The government of Indonesia will resume exports of palm oil on the 23rd (local time).
According reports, the government of Indonesia will lift the ban on exports of all derivatives except palm stearin, including palm oil (CPO), which has been in effect since the 28th of last month.
The Malaysian daily Borneo Post reported that this is a measure that takes into account the global shortage of cooking oil and the livelihood of 17 million domestic palm oil industry workers.
Palm oil is used for food products such as margarine, chocolate, and cakes, as well as household consumer products such as cosmetics and cleaning products such as soap and shampoo.
Indonesia, along with Malaysia, is the world’s largest palm oil producer and exporter. Indonesia accounts for 55 to 60% of the world’s supply.
However, as the supply of raw materials for various cooking oils such as palm oil, soybean oil, carola oil, and sunflower oil has recently been disrupted, there has been a shortage of cooking oil around the world.
As the price of cooking oil soared, Indonesian palm oil companies focused only on exports, and the price also jumped by up to 70% due to food shortages in the domestic market.
As a result, the Indonesian government has started to stabilize prices, including domestic supply obligations, price caps, and subsidies, but as it did not work, it came to take special measures called a ban at the end of last month.
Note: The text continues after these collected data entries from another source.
/-- LEVEL (R347): the mean of the VALID inputs, filtered, with the RATE_MAX check; with neither VALID the last value stays, with STALE (R11).
DESIGN CHOICE (log entry 188): the rate is that of the filtered value from one cycle to the next. -/
def senseLevel (e : Env) (c : Channel) : Sense :=
  let h := c.half
  let ins := ([e.input c 1, e.input c 2].filterMap fun x => x).filter fun x => x.1.getLsbD 0
  match ins with
  | [] => { value := if h.filter.isEmpty then h.value else filterMean h.filter,
            quality := (((e.input c 1).getD (0, 0)).1 &&& ~~~ qValid) ||| qStale, half := h }
  | a :: rest =>
    let q := rest.foldl (fun q x => qJoin q x.1) a.1
    let fl := (tdiv (sumI (ins.map fun x => x.2)) ins.length :: h.filter).take (max 1 (u8 c.params 66))
    let v := wrapS 32 (filterMean fl)
    let fast := 0 < s32 c.params 68 && !h.filter.isEmpty &&
      decide ((Int.natAbs (v - filterMean h.filter) : Int) * 1000000 > s32 c.params 68 * e.periodUs)
    { value := v, quality := if fast then q &&& ~~~ qValid else q, half := { h with filter := fl } }

/-- Whether a PUMP's model runs on speed: SPEED mode with SPEED_IN bound (Table CHN-6). -/
def Channel.onSpeed (c : Channel) : Bool := u8 c.params 64 = 1 && (c.point 4).isSome

/-- Term `i` of a DERIVED channel: quality and weighted value (R351). -/
def Env.term (e : Env) (c : Channel) (i : Nat) : Byte × Int :=
  let o := 68 + 8 * i
  let src := if u8 c.params o = 0 then e.depValue c (u8 c.params (o + 1)) else (e.input c (u8 c.params (o + 1))).getD (0, 0)
  (src.1, asr (src.2 * s32 c.params (o + 4)) 16)

/-- DERIVED (R351). The total is an integrator, which HOLD freezes (R357); RATE before any committed term has no stated result. -/
def senseDerived (e : Env) (c : Channel) (hold : Bool) : Sense :=
  let h := c.half
  let ts := (List.range (min 8 (u8 c.params 65))).map (e.term c)
  let q := ts.foldl (fun q t => qJoin q t.1) qValid
  let vs := ts.map fun t => t.2
  let t0 := vs.headD 0
  let op := u8 c.params 64
  let t1 := vs.getD 1 0
  let (v, q) : Int × Byte :=
    if op = 0 then (wrapS 32 (sumI vs), q)
    else if op = 1 then (wrapS 32 (vs.foldl min t0), q)
    else if op = 2 then (wrapS 32 (vs.foldl max t0), q)
    else if op = 3 then
      if t1 = 0 then (if t0 < 0 then -2147483648 else 2147483647, (q &&& ~~~ qValid) ||| (if t0 < 0 then qLo else qHi))
      else (wrapS 32 (tdiv (t0 * 10000) t1), q)
    else if op = 4 then (match h.term0 with
      | some x => (wrapS 32 (tdiv ((t0 - x) * 1000000) e.periodUs), q)
      | none => (wrapS 32 (Config.firstRate e.cycle.toNat), q))
    else (if hold then h.value else wrapS 32 (h.value + tdiv (t0 * e.periodUs) 1000000), q)
  { value := v, quality := q, half := { h with term0 := some t0 } }

/-- MARGIN (R352, R445): in the cycle in which a pass publishes; otherwise the last published value, which is of an earlier cycle and so
carries STALE (R11; DEDUCED, log entry 189). -/
def senseMargin (e : Env) (c : Channel) : Sense :=
  let h := c.half
  if !e.publishes then { value := h.value, quality := (if e.hydro.sinceCommit then h.quality &&& ~~~ qValid else h.quality) ||| qStale, half := h }
  else match e.hydro.published with
    | none => { value := h.value, quality := 0, half := h }
    | some r =>
      match marginFor r e.limits (u8 c.params 64) (u8 c.params 65) (u16 c.params 66) with
      | some v => { value := v, quality := qValid ||| (if r.nEstimated > 0 then qSubst else 0), half := h }
      | none => { value := h.value, quality := if r.nEstimated > 0 then qSubst else 0, half := h }

/-- CUSTOM (R353, R553): what the kernel wrote into its berth; with no program in Basin 1 nothing runs, and the last value loses VALID. -/
def senseCustom (e : Env) (slot : Nat) (c : Channel) : Sense :=
  let h := c.half
  match Store.find? e.runs slot with
  | none => { value := h.value, quality := (h.quality &&& ~~~ qValid) ||| qStale, half := h }
  | some r => { value := r.value, quality := r.quality, half := { h with tables := some r.tables }, div0 := r.div0, outs := r.outs,
                kernelU := some r.u, kernelY := some r.y }

/-- What a channel measures or computes in a cycle, before any substitution. -/
def sense (e : Env) (slot : Nat) (c : Channel) (hold : Bool) : Sense :=
  let plain (v : Byte × Int) (f : Int) : Sense := { value := v.2, quality := v.1 ||| e.forced c, factor := f, half := c.half }
  match c.typ with
  | .level => let x := senseLevel e c; { x with quality := x.quality ||| e.forced c }
  | .valve => plain ((e.input c 2).getD (0, 0)) 1
  | .pump => if c.onSpeed then plain ((e.input c 4).getD (0, 0)) 1 else plain ((e.input c 2).getD (0, 0)) 10000
  | .loop => plain (if u8 c.params 64 = 0xFF then (e.input c 1).getD (0, 0) else e.depValue c (u8 c.params 64)) 1
  | .derived => let x := senseDerived e c hold; { x with quality := x.quality ||| e.forced c }
  | .margin => senseMargin e c
  | .custom => let x := senseCustom e slot c; { x with quality := x.quality ||| e.forced c }

/-! ### The laws of the types (R347 to R350) -/

/-- What a channel does with its outputs in a cycle: it tracks in ARMED, keeps them for a lost dependency, or controls. -/
inductive Mode where
  | track | hold | resume | control
deriving DecidableEq, Repr

/-- What a law gives: the outputs that it writes, the primary output in channel units, the model input of the cycle, the dynamic state
and quality bits that it adds to the value. -/
structure Law where
  outs : List (Nat × Byte × Int) := []
  output : Int
  uval : Option Int := none
  half : ChHalf
  qAdd : Byte := 0

/-- A digital output's sample. -/
def digitalOut (b : Bool) : Byte × Int := (qValid, if b then 1 else 0)

/-- LEVEL (R347): STOP_OUT, which repeats while the channel tracks. -/
def lawLevel (c : Channel) (v sp : Int) (m : Mode) (h : ChHalf) : Law :=
  match m with
  | .control =>
    let stop := if v ≥ sp then true else if v < sp - s32 c.params 72 then false else h.stopOut
    { outs := [(3, digitalOut stop)], output := if stop then 1 else 0, half := { h with stopOut := stop } }
  | _ => { output := h.output, half := h }

/-- VALVE (R348): the commanded position; a change below DEADBAND is not sent; while tracking the measured position. -/
def lawValve (c : Channel) (v : Int) (q : Byte) (sp : Int) (m : Mode) (h : ChHalf) : Law :=
  match m with
  | .track => { outs := [(1, scaleOut c.params v q)], output := v, uval := some v, half := h }
  | .control =>
    let want := if u8 c.params 64 = 1 then (if sp ≥ 5000 then 10000 else 0) else sp
    let cmd := if decide ((Int.natAbs (want - h.output) : Int) < s32 c.params 72) then h.output else want
    { outs := [(1, scaleOut c.params cmd qValid)], output := cmd, uval := some cmd, half := h }
  | _ => { output := h.output, uval := some h.output, half := h }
Initially, the Indonesian government was planning to resume exports if the price of large-capacity cooking oil, which had jumped to 26,000 rupiah per liter, fell to 14,000 rupiah.
However, despite the ban, cooking oil is recently sold at 17,000 rupiah, pointing out that the effect of stabilizing the price of cooking oil is insufficient.
In addition, due to the ban on palm oil companies’ purchase of palm fruits under the ban, the price of palm fruits plunged, leading to a series of protests by domestic farmers.
In addition, the Indonesian government lifted the ban less than a month after it was implemented, taking a significant toll on the trade balance.